## Exercise goal:
Produce word for word the lines of the data below running from the one that has "dec .dataResponse [0xFF]" to the one that has "dec .frame [0x51, 0, 0, 0, 0, 0x95]", inclusive, and no others.

## Dataset records:
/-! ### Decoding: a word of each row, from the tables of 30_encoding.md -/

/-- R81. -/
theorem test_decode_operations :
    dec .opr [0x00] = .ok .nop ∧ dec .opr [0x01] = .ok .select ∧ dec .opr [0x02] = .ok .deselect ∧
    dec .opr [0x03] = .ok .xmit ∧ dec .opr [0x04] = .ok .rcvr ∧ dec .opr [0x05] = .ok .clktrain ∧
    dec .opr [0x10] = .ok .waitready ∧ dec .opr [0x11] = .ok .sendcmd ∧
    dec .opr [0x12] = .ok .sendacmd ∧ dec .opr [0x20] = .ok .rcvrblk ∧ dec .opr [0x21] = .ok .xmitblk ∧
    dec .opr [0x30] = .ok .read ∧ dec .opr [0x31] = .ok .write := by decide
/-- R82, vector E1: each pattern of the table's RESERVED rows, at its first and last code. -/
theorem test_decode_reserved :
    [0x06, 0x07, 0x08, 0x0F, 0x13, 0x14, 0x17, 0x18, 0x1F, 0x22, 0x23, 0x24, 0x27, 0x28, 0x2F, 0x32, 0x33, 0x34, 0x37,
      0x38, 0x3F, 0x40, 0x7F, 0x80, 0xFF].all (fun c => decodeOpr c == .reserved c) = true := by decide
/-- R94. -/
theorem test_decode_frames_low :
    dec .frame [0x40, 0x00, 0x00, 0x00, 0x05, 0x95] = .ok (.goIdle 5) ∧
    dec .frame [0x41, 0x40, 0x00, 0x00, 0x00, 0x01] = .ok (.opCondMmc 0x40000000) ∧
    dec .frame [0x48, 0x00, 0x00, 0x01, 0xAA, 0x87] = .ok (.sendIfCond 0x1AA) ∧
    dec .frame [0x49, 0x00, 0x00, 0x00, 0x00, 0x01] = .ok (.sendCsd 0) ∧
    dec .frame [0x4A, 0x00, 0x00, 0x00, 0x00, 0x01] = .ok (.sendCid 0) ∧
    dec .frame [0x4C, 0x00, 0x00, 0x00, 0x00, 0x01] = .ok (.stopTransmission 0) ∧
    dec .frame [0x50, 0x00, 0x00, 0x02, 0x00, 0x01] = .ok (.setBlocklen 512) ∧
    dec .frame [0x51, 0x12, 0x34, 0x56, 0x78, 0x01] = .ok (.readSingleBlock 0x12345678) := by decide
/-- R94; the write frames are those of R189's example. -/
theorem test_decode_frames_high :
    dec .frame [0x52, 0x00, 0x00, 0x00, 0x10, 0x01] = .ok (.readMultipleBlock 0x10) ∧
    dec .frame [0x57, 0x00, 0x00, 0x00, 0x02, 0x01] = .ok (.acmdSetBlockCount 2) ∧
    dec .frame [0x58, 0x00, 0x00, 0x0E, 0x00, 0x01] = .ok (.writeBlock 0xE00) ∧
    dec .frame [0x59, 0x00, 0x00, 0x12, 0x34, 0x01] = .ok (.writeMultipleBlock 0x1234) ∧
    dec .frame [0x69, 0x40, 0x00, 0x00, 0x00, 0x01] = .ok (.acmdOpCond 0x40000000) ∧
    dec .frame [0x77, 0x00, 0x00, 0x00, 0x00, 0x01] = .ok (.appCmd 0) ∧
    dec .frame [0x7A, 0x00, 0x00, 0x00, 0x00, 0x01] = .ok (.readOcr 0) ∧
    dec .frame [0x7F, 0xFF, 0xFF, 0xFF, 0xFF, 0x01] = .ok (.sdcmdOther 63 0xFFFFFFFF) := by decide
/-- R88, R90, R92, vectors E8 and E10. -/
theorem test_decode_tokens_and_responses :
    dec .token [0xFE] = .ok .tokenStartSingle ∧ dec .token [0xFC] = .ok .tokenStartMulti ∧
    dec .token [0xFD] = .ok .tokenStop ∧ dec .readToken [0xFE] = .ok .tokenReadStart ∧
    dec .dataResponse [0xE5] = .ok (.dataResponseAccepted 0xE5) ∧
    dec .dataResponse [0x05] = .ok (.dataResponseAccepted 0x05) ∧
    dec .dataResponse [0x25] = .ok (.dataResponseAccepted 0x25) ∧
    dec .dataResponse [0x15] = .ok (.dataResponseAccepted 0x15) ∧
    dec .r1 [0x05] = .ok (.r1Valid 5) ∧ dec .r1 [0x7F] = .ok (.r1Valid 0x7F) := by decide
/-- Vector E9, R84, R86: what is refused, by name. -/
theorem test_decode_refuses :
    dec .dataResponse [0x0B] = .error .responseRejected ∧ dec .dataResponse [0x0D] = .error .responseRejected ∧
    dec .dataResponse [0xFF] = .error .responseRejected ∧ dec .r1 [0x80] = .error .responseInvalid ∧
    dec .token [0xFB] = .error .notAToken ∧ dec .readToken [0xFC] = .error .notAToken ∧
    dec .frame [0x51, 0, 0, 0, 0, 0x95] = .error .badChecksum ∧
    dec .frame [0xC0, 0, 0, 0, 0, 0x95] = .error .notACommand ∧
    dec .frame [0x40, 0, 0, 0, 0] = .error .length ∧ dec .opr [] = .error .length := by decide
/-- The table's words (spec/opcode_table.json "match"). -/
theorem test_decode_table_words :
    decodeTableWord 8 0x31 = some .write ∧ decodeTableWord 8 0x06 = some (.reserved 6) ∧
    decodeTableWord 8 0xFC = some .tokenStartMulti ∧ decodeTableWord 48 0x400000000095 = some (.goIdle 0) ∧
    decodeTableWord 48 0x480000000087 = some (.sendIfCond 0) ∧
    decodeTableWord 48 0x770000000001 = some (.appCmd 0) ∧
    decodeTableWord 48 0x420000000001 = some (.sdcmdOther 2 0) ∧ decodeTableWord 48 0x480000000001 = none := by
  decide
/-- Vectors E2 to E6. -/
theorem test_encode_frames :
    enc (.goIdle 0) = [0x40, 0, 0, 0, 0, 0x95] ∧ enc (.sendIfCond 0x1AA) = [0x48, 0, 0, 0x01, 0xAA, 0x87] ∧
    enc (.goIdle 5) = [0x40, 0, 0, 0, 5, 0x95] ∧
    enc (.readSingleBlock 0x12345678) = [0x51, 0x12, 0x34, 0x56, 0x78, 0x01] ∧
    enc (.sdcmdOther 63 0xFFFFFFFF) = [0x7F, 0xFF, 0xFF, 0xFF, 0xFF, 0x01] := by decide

* * *

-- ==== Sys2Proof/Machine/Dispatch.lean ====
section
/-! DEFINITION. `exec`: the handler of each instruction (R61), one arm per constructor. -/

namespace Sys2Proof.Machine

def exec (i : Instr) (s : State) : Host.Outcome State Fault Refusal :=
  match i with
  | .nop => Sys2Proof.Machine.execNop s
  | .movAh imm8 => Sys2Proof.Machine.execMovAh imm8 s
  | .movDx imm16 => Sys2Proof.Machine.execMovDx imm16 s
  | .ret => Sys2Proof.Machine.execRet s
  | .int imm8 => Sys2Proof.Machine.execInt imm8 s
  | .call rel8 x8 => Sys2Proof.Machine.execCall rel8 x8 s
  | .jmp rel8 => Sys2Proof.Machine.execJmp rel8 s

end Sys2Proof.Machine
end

==

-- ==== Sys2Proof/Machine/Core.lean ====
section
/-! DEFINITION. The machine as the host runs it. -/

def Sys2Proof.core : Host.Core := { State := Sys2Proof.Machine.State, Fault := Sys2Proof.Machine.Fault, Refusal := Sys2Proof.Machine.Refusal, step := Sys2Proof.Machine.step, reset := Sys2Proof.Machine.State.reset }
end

## Result of the exercise:
    dec .dataResponse [0xFF] = .error .responseRejected ∧ dec .r1 [0x80] = .error .responseInvalid ∧
    dec .token [0xFB] = .error .notAToken ∧ dec .readToken [0xFC] = .error .notAToken ∧
    dec .frame [0x51, 0, 0, 0, 0, 0x95] = .error .badChecksum ∧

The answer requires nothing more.